**ACTION ITEM:** When you reach the entries below, transcribe each line word for word.

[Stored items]
- - -
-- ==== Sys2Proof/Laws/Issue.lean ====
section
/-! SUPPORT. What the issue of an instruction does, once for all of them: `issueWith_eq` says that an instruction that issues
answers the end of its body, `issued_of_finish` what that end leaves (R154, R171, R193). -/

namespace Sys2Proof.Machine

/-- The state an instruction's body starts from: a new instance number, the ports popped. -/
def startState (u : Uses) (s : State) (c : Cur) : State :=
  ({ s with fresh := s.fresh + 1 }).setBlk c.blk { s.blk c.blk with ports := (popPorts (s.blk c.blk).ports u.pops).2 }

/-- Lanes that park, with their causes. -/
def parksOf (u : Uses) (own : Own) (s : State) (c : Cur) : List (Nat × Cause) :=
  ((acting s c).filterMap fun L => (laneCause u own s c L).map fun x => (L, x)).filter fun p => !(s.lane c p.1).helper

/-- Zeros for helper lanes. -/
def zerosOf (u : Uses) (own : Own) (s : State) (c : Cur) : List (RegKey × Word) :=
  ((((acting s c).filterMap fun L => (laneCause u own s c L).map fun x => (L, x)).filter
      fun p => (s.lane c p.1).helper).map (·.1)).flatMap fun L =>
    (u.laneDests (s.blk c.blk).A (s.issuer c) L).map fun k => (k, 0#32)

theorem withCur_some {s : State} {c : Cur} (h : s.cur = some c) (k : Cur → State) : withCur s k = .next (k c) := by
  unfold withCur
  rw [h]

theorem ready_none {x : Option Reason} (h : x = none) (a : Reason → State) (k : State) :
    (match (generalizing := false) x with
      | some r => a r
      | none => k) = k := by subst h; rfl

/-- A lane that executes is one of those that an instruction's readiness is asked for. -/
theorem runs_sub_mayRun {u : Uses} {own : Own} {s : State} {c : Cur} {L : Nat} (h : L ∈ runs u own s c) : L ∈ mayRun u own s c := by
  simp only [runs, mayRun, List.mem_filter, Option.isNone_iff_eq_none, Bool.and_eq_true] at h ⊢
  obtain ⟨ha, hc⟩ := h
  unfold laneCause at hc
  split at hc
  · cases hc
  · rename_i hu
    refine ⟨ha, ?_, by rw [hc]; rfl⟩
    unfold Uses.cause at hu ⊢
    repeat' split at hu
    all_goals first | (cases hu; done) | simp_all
- - -
**RESPONSE AREA:**
-- ==== Sys2Proof/Laws/Issue.lean ====
section
/-! SUPPORT. What the issue of an instruction does, once for all of them: `issueWith_eq` says that an instruction that issues
answers the end of its body, `issued_of_finish` what that end leaves (R154, R171, R193). -/

namespace Sys2Proof.Machine

/-- The state an instruction's body starts from: a new instance number, the ports popped. -/
def startState (u : Uses) (s : State) (c : Cur) : State :=
  ({ s with fresh := s.fresh + 1 }).setBlk c.blk { s.blk c.blk with ports := (popPorts (s.blk c.blk).ports u.pops).2 }

/-- Lanes that park, with their causes. -/
def parksOf (u : Uses) (own : Own) (s : State) (c : Cur) : List (Nat × Cause) :=
  ((acting s c).filterMap fun L => (laneCause u own s c L).map fun x => (L, x)).filter fun p => !(s.lane c p.1).helper

/-- Zeros for helper lanes. -/
def zerosOf (u : Uses) (own : Own) (s : State) (c : Cur) : List (RegKey × Word) :=
  ((((acting s c).filterMap fun L => (laneCause u own s c L).map fun x => (L, x)).filter
      fun p => (s.lane c p.1).helper).map (·.1)).flatMap fun L =>
    (u.laneDests (s.blk c.blk).A (s.issuer c) L).map fun k => (k, 0#32)

theorem withCur_some {s : State} {c : Cur} (h : s.cur = some c) (k : Cur → State) : withCur s k = .next (k c) := by
  unfold withCur
  rw [h]

theorem ready_none {x : Option Reason} (h : x = none) (a : Reason → State) (k : State) :
    (match (generalizing := false) x with
      | some r => a r
      | none => k) = k := by subst h; rfl

/-- A lane that executes is one of those that an instruction's readiness is asked for. -/
theorem runs_sub_mayRun {u : Uses} {own : Own} {s : State} {c : Cur} {L : Nat} (h : L ∈ runs u own s c) : L ∈ mayRun u own s c := by
  simp only [runs, mayRun, List.mem_filter, Option.isNone_iff_eq_none, Bool.and_eq_true] at h ⊢
  obtain ⟨ha, hc⟩ := h
  unfold laneCause at hc
  split at hc
  · cases hc
  · rename_i hu
    refine ⟨ha, ?_, by rw [hc]; rfl⟩
    unfold Uses.cause at hu ⊢
    repeat' split at hu
    all_goals first | (cases hu; done) | simp_all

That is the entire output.